Logitech G5 mouse disassemble

Published on October 31, 2014

Two of my mice died this month because of the same problem: the right mouse button was defect. Either it clicked twice or it clicked only sometimes. I was looking for a replacement only to find that both mice are still quite expensive and the new models weren’t to my liking either. The mice cost a fortune and it would be best to prolong its life somewhat.

So I decided to open up the mice and photographed the G5 model (forgot to do so for the Mx518 model, but the principal is the same). You just need a small cross-headed screwdriver to get started. If you need to replace a component, like I did, you need a soldering tool as well.

Opening the mouse

Unscrewing the bottom
Fig 1: unscrew the bottom screws

Use the screwdriver to unscrew the four screws at the bottom of the mouse. You can then pull it out with your fingers using the cartridge and the wire, but it shouldn’t require much force.

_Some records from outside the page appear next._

-- ==== Sys2Proof/Machine/Dde.lean ====
section
/-! DEFINITION. The decision-diagram engine (R349 to R371): nodes in device memory, the unique table, the recursions that define each
instruction's result, collection, level exchange, and the serving of requests. -/

namespace Sys2Proof.Machine

/-- A request of the engine: the state it leaves stands even where a cause aborts it (R354, R359). -/
abbrev DdM (α : Type) := ExceptT (Cause × Detail) (StateM State) α

/-- A node's fields (R350). -/
structure DdNode where
  level : Nat
  ref : Nat
  low : Nat
  high : Nat
  chain : Nat
deriving DecidableEq, Repr

/-- The complement flag, FALSE, and the levels of the terminal and of a free node (R350, R351). -/
def ddFlag : Nat := 0x80000000
def ddTerm : Nat := 0xFFFF
def ddFree : Nat := 0xFFFE

/-- Node id of an edge, and its flag. -/
def ddId (e : Nat) : Nat := e % ddFlag
def ddNeg (e : Nat) : Bool := ddFlag ≤ e

/-- An edge with its flag flipped. -/
def ddNot (e : Nat) : Nat := if ddNeg e then e - ddFlag else e + ddFlag

def ddFail {α : Type} (c : Cause) (d : Detail := {}) : DdM α := throw (c, d)

/-- DDNODE at a node that is met inside a diagram, which D1 marks until `Ans.named` has put an operand in D0. -/
def ddBadNode {α : Type} (e : Nat) : DdM α := ddFail .ddnode { d0 := BitVec.ofNat 64 e, d1 := 1 }

/-- The diagram space of a partition; DDNODE where it has none (R349). -/
def ddSpace (asid : Nat) : DdM Dds := do
  match tget (← get).spaces asid with
  | some d => return d
  | none => ddBadNode 0

def ddSet (asid : Nat) (f : Dds → Dds) : DdM Unit :=
  modify fun s => { s with spaces := tmod s.spaces asid f }

/-- Variable at a level (R352). -/
def Partition.ddVarAt (p : Partition) (l : Nat) : Nat := wfield (p.ddord (l / 4)) (16 * (l % 4)) 12

/-- Is the order valid (R352)? -/
def Partition.ddValid (p : Partition) (vars : Nat) : Bool :=
  let vs := (upTo vars).map p.ddVarAt
  (upTo vars).all fun v => vs.contains v

/-- The order must be valid, or DDORDER. -/
def ddOrderOk (asid vars : Nat) : DdM Unit := do
  if !((← get).part asid).ddValid vars then ddFail .ddorder

/-- Level of a variable. -/
def Partition.ddLevOf (p : Partition) (vars v : Nat) : Nat := ((upTo vars).find? fun l => p.ddVarAt l == v).getD 0

def ddKey (d : Dds) (i : Nat) : Nat := hbmKey (d.nodeBase + 16 * i)

/-- Reads a node; an uncorrectable error in it is ECCUNC (R359). -/
def ddNode (d : Dds) (i : Nat) : DdM DdNode := do
  let s ← get
  match s.badIn (ddKey d i) 16 with
  | some g =>
    set (s.logRange (ddKey d i) 16)
    ddFail .eccunc { d0 := BitVec.ofNat 64 g }
  | none =>
    set (s.correct (ddKey d i) 16)
    let v := s.readLe (ddKey d i) 16
    return { level := fieldOf v 0 16, ref := fieldOf v 16 16, low := fieldOf v 32 32, high := fieldOf v 64 32, chain := fieldOf v 96 32 }

/-- A node's 128 bits. -/
def DdNode.bits (n : DdNode) : Nat := packNat [(0, 16, n.level), (16, 16, n.ref), (32, 32, n.low), (64, 32, n.high), (96, 32, n.chain)]

def ddPut (d : Dds) (i : Nat) (n : DdNode) : DdM Unit := modify fun s => s.writeLe (ddKey d i) 16 n.bits

/-- A node met by a traversal: one that breaks R351 takes DDNODE. -/
def ddVisit (d : Dds) (i : Nat) : DdM DdNode := do
  let n ← ddNode d i
  if d.vars ≤ n.level ∨ n.low = n.high ∨ ddNeg n.high ∨ 2 ^ d.nn ≤ ddId n.low ∨ 2 ^ d.nn ≤ n.high then ddBadNode i else return n

/-- LEVEL of an edge's node, the terminal's being above every other (R362). -/
def ddLevel (d : Dds) (e : Nat) : DdM Nat := do
  if ddId e = 0 then return ddTerm else return (← ddVisit d (ddId e)).level

/-- The cofactor of an edge at level l (R362). A child that does not lie below its node breaks R351. -/
def ddCof (d : Dds) (e l b : Nat) : DdM Nat := do
  if ddId e = 0 then return e
  else
    let n ← ddVisit d (ddId e)
    if n.level ≠ l then return e
    else
      let c := if b = 0 then n.low else n.high
      if (← ddLevel d c) ≤ l then ddBadNode (ddId e) else return (if ddNeg e then ddNot c else c)

/-- A node met by a traversal whose children must lie below it, or it breaks R351 (R359). -/
def ddLawful (d : Dds) (i : Nat) : DdM DdNode := do
  let n ← ddVisit d i
  if (← ddLevel d n.low) ≤ n.level ∨ (← ddLevel d n.high) ≤ n.level then ddBadNode i else return n

/-! ## References and the unique table -/

/-- IncRef (R355). -/
def ddInc (d : Dds) (i : Nat) : DdM Unit := do
  let n ← ddNode d i
  if i ≠ 0 ∧ n.ref ≠ 0xFFFF then ddPut d i { n with ref := n.ref + 1 }

/-- DecRef (R355); answers whether the count became 0. -/
def ddDec (d : Dds) (i : Nat) : DdM Bool := do
  let n ← ddNode d i
  if i = 0 ∨ n.ref = 0xFFFF ∨ n.ref = 0 then return false
  else
    ddPut d i { n with ref := n.ref - 1 }
    return n.ref == 1

/-- Bucket of a triple (R354). -/
def ddBucket (d : Dds) (l lo hi : Nat) : Nat :=
  (Nat.xor (Nat.xor (l * 0x9E3779B1 % 2 ^ 32) (lo * 0x85EBCA6B % 2 ^ 32)) (hi * 0xC2B2AE35 % 2 ^ 32)) / 2 ^ (32 - d.nb)

def ddHeadKey (d : Dds) (b : Nat) : Nat := hbmKey (d.bktBase + 4 * b)

/-- Head of a bucket. -/
def ddHead (d : Dds) (b : Nat) : DdM Nat := do
  let s ← get
  match s.badIn (ddHeadKey d b) 4 with
  | some g =>
    set (s.logUncorrectable g false)
    ddFail .eccunc { d0 := BitVec.ofNat 64 g }
  | none =>
    set (s.correct (ddHeadKey d b) 4)
    return s.readLe (ddHeadKey d b) 4

def ddSetHead (d : Dds) (b v : Nat) : DdM Unit := modify fun s => s.writeLe (ddHeadKey d b) 4 v

/-- The first node from i on along a chain with the triple. -/
def ddFind (d : Dds) (l lo hi : Nat) : Nat → Nat → DdM (Option Nat)
  | 0, i => ddBadNode i
  | fuel + 1, i => do
    if i = 0 then return none
    else
      let n ← ddNode d i
      if n.level = l ∧ n.low = lo ∧ n.high = hi then return some i else ddFind d l lo hi fuel n.chain

/-- Links a node at the head of its bucket. -/
def ddLink (d : Dds) (i : Nat) (n : DdNode) : DdM Unit := do
  let b := ddBucket d n.level n.low n.high
  ddPut d i { n with chain := ← ddHead d b }
  ddSetHead d b i

/-- Unlinks node i from the chain that goes on from p. -/
def ddUnlinkFrom (d : Dds) (i next : Nat) : Nat → Nat → DdM Unit
  | 0, p => ddBadNode p
  | fuel + 1, p => do
    if p = 0 then return
    else
      let n ← ddNode d p
      if n.chain = i then ddPut d p { n with chain := next } else ddUnlinkFrom d i next fuel n.chain

/-- Unlinks node i from its bucket's chain. -/
def ddUnlink (d : Dds) (i : Nat) (n : DdNode) : DdM Unit := do
  let b := ddBucket d n.level n.low n.high
  let h ← ddHead d b
  if h = i then ddSetHead d b n.chain else ddUnlinkFrom d i n.chain (2 ^ d.nn) h

/-- MakeNode (R354). -/
def ddMake (asid l lo hi : Nat) : DdM Nat := do
  if lo = hi then return lo
  let c := ddNeg hi
  let lo := if c then ddNot lo else lo
  let hi := if c then ddNot hi else hi
  let d ← ddSpace asid
  let found ← ddFind d l lo hi (2 ^ d.nn) (← ddHead d (ddBucket d l lo hi))
  let n ← match found with
    | some n => pure n
    | none =>
      if d.limit ≤ d.alloc ∨ d.freeHead = 0 then ddFail .ddfull
      else
        let n := d.freeHead
        let f ← ddNode d n
        ddSet asid fun d => { d with freeHead := f.chain, alloc := d.alloc + 1 }
        ddLink d n { level := l, ref := 0, low := lo, high := hi, chain := 0 }
        ddInc d (ddId lo)
        ddInc d (ddId hi)
        pure n
  return if c then n + ddFlag else n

When opened up, disconnect the wire from the top by gently wriggling it left and right.

Removing the cartridge

Removing the cartridge
Fig 2: remove the cartridge

Unscrew the top screw to remove the LEDs indicating the movement speed setting. Underneath the cardridge there is another screw so that the cardridge can be removed.

Unscrewing the circuit boards

Unscrewing the circuit boards
Fig 3: unscrew the circuit boards

Unscrew the three screws on the circuit board. The top screw also removes the holder for the mouse wheel, and don’t forget the screw in the hole right beside.

Gently pull the white clip upwards which connects to the LEDs board, the cable should not give any friction when removing it.

Desoldering the two circuit boards

Desoldering the two circuit boards
Fig 4: desolder the two circuit boards

Both boards are connected with 13 pins, seven in a row and a 2x3 grid. These need to be desoldered before you can replace any components. Wriggle the boards loose, which may require some force. Make sure all pins are correctly desoldered.

When both are separated, you can replace the D2FC-F-7N components which is fairly straightforward.